A previous study has found that TNF‐α stimulation suppressed the p38 MAPK, JNK and Erk1/2 signalling pathways in periodontal ligament stem cells (PDLSCs) [28]. Nevertheless, other studies demonstrated that TNF-α mediates p38 MAPK activation and negatively regulates bone formation [45]. Our investigation showed that TNF-α inhibited the p38 MAPK and Erk1/2 signalling pathways; however, EREG depletion reversed this effect. EREG is one of the most potent ligands that binds EGF receptors [14]. and thus couples to numerous signalling cascades, including MAPKs. MAPK signalling, which consists of p38 MAPK, JNKs, and Erk1/2, involves a set of serine/threonine kinases and plays a crucial role in various physiological functions [46] p38 MAPK and Erk1/2 can be stimulated by inflammation, hypoxia and environmental stress changes. Studies have highlighted the involvement of EREG and the MAPK-Erk1/2 signalling pathway activated by Streptococcus suis serotype 2 in the subsequent initiation and regulation of the inflammatory response in the brain and finally CNS dysfunction [47]. In addition, rhinovirus RV16 infection could rapidly promote the induction of EREG, thus increasing IL-8 and ICAM-1 levels through the p38 MAPK and Erk1/2 pathways [25]. Under stimulation with the proinflammatory cytokine PGE2, human granulosa cells may induce the biosynthesis of EREG, which further activates the MAPK pathways [48]. Besides, the activation of Erk1/2 signalling is required during cytokine-mediated osteogenic differentiation in PDLSCs [49], SCAPs [22], and bone marrow stem cells (BMSCs) [50], as well as stem cell homing/migration [23]. Consistent with our previous study, the present study demonstrated the involvement of both Erk1/2 and p38 MAPK signalling in the osteo/dentinogenic differentiation of DPSCs.
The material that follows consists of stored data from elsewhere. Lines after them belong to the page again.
-- ==== Sys2Proof/Certificates/Slice0/Obligations.lean ====
section
/-! DEFINITION. What is stated of the part: one proposition for each entry of OBLIGATIONS.json, in its order. -/

section

open Sys2Proof Sys2Proof.Machine

/-- A step takes the command at the front of the queue and carries it out on the state with the queue's rest. -/
def Obligations.StepTakesTheFrontCommand : Prop :=
  ∀ (s : State) (c : Instr) (rest : List Instr),
    step { s with pending := c :: rest } = exec c { s with pending := rest }

/-- On an empty queue the part takes its oldest message that does not wait (WAVE_POWER_DOWN waits while the scan is
ending, and a CLEAR of the batches or of the slots while a batch or a slot write is on its way), else what has come
due, else a millisecond passes; nothing happens while it does not act (the model's choice, logs 5, 6, 19, 31 and 67).
Without power, or held in reset, the commands that need the part to act change nothing (the model's choice, log 31).
What `due` finds has come due, and where something has come due it finds something: a ramp after its duration, the
DRIVE, SETTLE and fall timers after their lengths, the dwell at the wave period, a gate at its close time, the
recovery window, 200 ms of good supply, the lamp test of 2 s, the settle hold, a reading of 2^31 ms, a reply not begun
in 4 ms or not ended in 2 ms, a pause of 1 ms between transactions, 100 ms of a scan, the publish interval, a lamp's
1,000 or 250 ms. Which of several comes first is the model's choice (log 6), and so is that a settle hold lasts the
probe settle time in force when it is looked at (log 65). -/
def Obligations.IdleStepsAndCommandsWithoutRelease : Prop :=
  (∀ s : State, s.pending = [] →
     let waits (c : Instr) : Prop := (c = .wavePowerDown ∧ s.ssu.scan = .ending)
       ∨ ((c = .clearNotice .fds ∨ c = .clearNotice .exc) ∧ (settlingWaits s = true ∨ handoverWaits s = true))
     (acting s = false → step s = .next s)
     ∧ (∀ before c rest, acting s = true → s.mail = before ++ c :: rest → (∀ m ∈ before, waits m) → ¬waits c →
         step s = exec c s)
     ∧ (∀ c, acting s = true → (∀ m ∈ s.mail, waits m) → due s = some c → step s = exec c s)
     ∧ (acting s = true → (∀ m ∈ s.mail, waits m) → due s = none →
         step s = .next { s with tmb := { s.tmb with fineTime := s.tmb.fineTime + 1 }
                                 wvc := { s.wvc with dwell := min 180000000 (s.wvc.dwell + 1) } }))
  ∧ (∀ (s : State) (c : Instr), Instr.needsActing c = true → acting s = false → exec c s = .next s)
  ∧ (∀ s : State,
       let passed (since : Word) : Nat := (s.tmb.fineTime - since).toNat
       let runOut (timer : Option Timer) : Prop := ∃ t, timer = some t ∧ t.length ≤ passed t.start
       let lasted (stamp : Option Word) (length : Nat) : Prop := ∃ b, stamp = some b ∧ length ≤ passed b
       let closes (g : GateRun) : Prop := g.passed = none ∧ (g.closeAt - g.openedAt).toNat ≤ passed g.openedAt
       let pours : Prop := s.fds.view = .run ∨ s.fds.view = .stopping
       let exchanging : Prop :=
         s.psv.state = .config ∨ s.psv.state = .run ∨ s.psv.state = .stopping ∨ s.psv.state = .recovery
       let polling : Prop := s.lbp.view = .config ∨ s.lbp.view = .run ∨ s.lbp.view = .stopping ∨ s.lbp.view = .recovery
       let comes (c : Instr) (p : Prop) : Prop := (due s = some c → p) ∧ (p → due s ≠ none)
       (∀ st, comes (.rampEnd st) (∃ r, (channelOf s st).ramp = some r ∧ r.duration ≤ passed r.start))
       ∧ comes .driveTimerExpiry (s.wvc.climb = .drive ∧ s.wvc.ending = none ∧ runOut s.wvc.driveTimer)
       ∧ comes .settleTimerExpiry (s.wvc.climb = .settle ∧ s.wvc.ending = none ∧ runOut s.wvc.settleTimer)
       ∧ comes .fallTimerExpiry (s.wvc.climb = .settle ∧ s.wvc.ending = none ∧ runOut s.wvc.fallTimer)
       ∧ comes .dwellExpiry (s.wvc.climb = .dwell ∧ s.wvc.permission = false ∧ s.wvc.values.riseRate ≠ 0
           ∧ s.psv.rig.strokeLength * 3600000 / s.wvc.values.riseRate ≤ s.wvc.dwell)
       ∧ comes .gateClose (pours ∧ ∃ k g, s.fds.gate = .drop k g ∧ closes g)
       ∧ comes .wasteGateClose (pours ∧ ∃ g cause, s.fds.gate = .waste g cause ∧ closes g)
       ∧ comes .recoveryWindowExpiry (s.psv.state = .recovery ∧ s.psv.recovery = .settling ∧ runOut s.psv.recoveryTimer)
       ∧ comes .returnOfGoodSupply (s.psv.state = .powerDown ∧ s.psv.monitor = .wait ∧ lasted s.psv.goodTimer 200)
       ∧ comes .lampTestExpiry (∃ b, s.psv.benchPhase = .lampTest b ∧ 2000 ≤ passed b)
       ∧ comes .settleHoldEnd (lasted s.lbp.settleHold (1000 * s.psv.rig.probeSettle))
       ∧ (∀ st, comes (.readingMadeAbsent st) (∃ r, readingOf s st = some r ∧ 2 ^ 31 ≤ passed r.taken))
       ∧ comes .replyTimeout (∃ st attempt query, s.lbp.transaction = .await st attempt query
           ∧ ((s.lbp.incoming = none ∧ 4 ≤ passed query) ∨ ∃ r, s.lbp.incoming = some r ∧ 2 ≤ passed r.begun))
       ∧ comes .transactionBegin (polling ∧ s.lbp.transaction = .idle ∧ (∃ st, fitted s st = true)
           ∧ (s.lbp.lastEnd = none ∨ lasted s.lbp.lastEnd 1))
       ∧ comes .exchangeScan (exchanging ∧ lasted s.exc.scanTimer 100)
       ∧ comes .publishTimerExpiry (exchanging ∧ runOut s.exc.publishTimer)
       ∧ ∀ n, comes (.lampFlashToggle n) (((lampOf s n).pattern = .slow ∧ 1000 ≤ passed (lampOf s n).since)
           ∨ ((lampOf s n).pattern = .fast ∧ 250 ≤ passed (lampOf s n).since)))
Studies have shown that the Erk signalling pathway is a downstream molecule of the p38 MAPK signalling pathway. Other studies about the effects of Erk1/2 and p38 on the osteo/dentinogenic differentiation of DPSCs have indicated that inhibition of p38 MAPK suppresses the osteogenic differentiation of DPSCs, whereas inhibition of Erk1/2 demonstrates the opposite effect [43]. Different chemical and physical stimuli, cell types, culture methods, times of inhibitor administration and dosages of the inhibitor may influence the effect of Erk1/2 and p38 on the differentiation of MSCs. In the present study, we used specific inhibitors to block the p38 MAPK and Erk 1/2 signalling pathway and found that depletion of EREG could enhance the expression of both pathways. However, the correlation and effect of the two pathways on the osteo/dentinogenic differentiation of DPSCs needs further study.

Conclusion

Our study demonstrated that EREG negatively regulated the osteo/dentinogenic differentiation potential of DPSCs via the p38 MAPK and Erk pathways. Under inflammatory environment, EREG depletion could rescue the osteo/dentinogenic differentiation potential of DPSCs by improving the expression of p-p38 MAPK and p-Erk. These results provide insights into the mechanisms underlying the functional regulation of DPSCs and indicate that EREG has a significant role in maintaining the osteo/dentinogenic differentiation potential of DPSCs.